■ **WHAT TO WORK ON**: Write out, word for word, every line from the one containing "(s.setReturning r).setReturning r'" through the last line of the records below, both ends included.

*** Block opens ***

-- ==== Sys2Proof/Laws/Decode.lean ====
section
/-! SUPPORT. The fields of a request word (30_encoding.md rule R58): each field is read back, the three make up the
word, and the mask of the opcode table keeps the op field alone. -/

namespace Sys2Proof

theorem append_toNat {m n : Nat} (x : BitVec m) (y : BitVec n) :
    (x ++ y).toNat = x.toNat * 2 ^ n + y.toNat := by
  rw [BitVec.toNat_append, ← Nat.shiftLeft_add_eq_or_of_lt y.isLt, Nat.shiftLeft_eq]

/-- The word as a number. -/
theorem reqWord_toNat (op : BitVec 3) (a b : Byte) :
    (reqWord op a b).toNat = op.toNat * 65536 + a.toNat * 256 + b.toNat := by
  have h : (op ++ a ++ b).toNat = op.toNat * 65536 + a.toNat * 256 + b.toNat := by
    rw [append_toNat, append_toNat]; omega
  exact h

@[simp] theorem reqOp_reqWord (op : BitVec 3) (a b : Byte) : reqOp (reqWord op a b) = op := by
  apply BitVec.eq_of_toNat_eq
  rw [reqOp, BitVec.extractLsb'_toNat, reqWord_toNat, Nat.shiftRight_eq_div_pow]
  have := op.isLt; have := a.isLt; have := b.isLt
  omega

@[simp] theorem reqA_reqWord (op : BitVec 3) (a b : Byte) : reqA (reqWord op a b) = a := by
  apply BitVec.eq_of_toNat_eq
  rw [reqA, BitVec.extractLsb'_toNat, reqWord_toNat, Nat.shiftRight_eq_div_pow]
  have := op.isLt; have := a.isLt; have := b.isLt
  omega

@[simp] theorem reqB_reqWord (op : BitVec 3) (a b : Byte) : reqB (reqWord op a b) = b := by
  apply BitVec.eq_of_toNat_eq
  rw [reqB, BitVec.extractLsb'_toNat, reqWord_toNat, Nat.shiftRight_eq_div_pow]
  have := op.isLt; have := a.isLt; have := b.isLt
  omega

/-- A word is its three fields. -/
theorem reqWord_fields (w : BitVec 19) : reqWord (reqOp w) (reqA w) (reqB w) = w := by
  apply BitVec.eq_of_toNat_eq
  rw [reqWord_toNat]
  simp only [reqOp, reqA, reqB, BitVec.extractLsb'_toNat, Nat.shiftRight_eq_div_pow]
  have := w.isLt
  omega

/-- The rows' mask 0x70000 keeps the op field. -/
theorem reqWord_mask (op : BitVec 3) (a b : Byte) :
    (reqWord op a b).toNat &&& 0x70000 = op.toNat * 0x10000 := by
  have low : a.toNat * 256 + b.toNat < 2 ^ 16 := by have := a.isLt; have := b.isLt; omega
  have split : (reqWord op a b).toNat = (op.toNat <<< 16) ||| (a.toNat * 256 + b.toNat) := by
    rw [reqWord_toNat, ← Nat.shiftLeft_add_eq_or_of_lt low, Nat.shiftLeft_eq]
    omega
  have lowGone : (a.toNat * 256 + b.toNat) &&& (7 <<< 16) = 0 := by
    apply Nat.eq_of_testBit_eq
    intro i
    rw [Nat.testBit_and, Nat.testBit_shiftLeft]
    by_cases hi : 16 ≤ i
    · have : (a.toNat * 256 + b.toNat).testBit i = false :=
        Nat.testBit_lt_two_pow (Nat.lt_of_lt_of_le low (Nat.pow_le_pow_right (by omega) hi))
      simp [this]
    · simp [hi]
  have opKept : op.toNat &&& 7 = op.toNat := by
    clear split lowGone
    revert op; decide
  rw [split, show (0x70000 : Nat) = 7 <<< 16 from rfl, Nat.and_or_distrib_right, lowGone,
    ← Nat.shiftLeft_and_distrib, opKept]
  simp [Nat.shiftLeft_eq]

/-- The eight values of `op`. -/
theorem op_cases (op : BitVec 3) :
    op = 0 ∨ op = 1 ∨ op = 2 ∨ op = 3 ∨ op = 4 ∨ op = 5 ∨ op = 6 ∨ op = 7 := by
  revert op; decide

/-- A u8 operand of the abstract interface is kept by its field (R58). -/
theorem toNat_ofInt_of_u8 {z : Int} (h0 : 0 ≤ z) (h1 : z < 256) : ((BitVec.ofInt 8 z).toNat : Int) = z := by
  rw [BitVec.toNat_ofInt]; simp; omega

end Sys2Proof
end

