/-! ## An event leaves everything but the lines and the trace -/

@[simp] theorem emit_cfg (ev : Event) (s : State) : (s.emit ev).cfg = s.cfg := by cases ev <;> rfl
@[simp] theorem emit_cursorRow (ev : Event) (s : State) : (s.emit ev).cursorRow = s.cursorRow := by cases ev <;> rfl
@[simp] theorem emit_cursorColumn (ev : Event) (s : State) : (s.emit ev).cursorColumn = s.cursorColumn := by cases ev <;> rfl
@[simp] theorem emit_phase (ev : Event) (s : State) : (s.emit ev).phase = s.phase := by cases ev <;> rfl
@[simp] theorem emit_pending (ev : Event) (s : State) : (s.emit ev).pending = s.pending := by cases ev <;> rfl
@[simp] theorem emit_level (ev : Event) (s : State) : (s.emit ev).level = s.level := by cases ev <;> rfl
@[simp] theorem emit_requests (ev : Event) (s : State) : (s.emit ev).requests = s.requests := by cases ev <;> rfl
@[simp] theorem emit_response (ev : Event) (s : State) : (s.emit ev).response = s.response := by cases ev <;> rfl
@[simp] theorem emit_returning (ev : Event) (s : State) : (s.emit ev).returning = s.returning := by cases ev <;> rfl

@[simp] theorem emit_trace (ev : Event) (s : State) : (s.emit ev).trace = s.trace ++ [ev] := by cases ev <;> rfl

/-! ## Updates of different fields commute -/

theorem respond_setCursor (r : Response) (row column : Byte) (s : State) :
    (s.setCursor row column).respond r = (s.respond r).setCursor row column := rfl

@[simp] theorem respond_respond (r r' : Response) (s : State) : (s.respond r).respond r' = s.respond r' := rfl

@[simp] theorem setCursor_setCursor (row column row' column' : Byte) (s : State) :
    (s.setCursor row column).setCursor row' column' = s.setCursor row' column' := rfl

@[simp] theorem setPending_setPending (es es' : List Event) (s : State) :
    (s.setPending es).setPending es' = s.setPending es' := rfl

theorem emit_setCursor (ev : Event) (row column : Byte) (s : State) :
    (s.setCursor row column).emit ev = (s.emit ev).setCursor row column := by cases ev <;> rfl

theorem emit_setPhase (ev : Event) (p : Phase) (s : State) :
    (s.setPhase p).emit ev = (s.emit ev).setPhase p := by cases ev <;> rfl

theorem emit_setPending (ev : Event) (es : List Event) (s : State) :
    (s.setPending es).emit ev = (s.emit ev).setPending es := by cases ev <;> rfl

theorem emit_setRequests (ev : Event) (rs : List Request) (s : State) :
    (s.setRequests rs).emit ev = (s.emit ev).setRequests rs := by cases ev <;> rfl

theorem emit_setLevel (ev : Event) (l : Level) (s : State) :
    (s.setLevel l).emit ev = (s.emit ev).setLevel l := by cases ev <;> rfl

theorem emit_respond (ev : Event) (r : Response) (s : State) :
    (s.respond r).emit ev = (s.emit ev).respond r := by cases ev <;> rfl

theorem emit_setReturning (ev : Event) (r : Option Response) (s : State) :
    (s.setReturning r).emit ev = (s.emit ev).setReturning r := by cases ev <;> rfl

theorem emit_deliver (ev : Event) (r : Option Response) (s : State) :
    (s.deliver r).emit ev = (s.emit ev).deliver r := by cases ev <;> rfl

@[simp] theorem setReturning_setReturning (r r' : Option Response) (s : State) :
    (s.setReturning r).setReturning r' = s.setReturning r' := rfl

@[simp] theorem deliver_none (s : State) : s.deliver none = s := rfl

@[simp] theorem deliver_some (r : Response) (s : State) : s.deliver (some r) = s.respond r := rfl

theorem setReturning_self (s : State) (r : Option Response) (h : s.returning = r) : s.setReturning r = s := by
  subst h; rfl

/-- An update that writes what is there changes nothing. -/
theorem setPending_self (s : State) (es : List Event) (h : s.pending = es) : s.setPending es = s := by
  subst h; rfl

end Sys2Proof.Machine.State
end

*** Block closes ***

■ **RESPONSE**:
    (s.setReturning r).setReturning r' = s.setReturning r' := rfl

@[simp] theorem deliver_none (s : State) : s.deliver none = s := rfl

@[simp] theorem deliver_some (r : Response) (s : State) : s.deliver (some r) = s.respond r := rfl

theorem setReturning_self (s : State) (r : Option Response) (h : s.returning = r) : s.setReturning r = s := by
  subst h; rfl

/-- An update that writes what is there changes nothing. -/
theorem setPending_self (s : State) (es : List Event) (h : s.pending = es) : s.setPending es = s := by
  subst h; rfl

end Sys2Proof.Machine.State
end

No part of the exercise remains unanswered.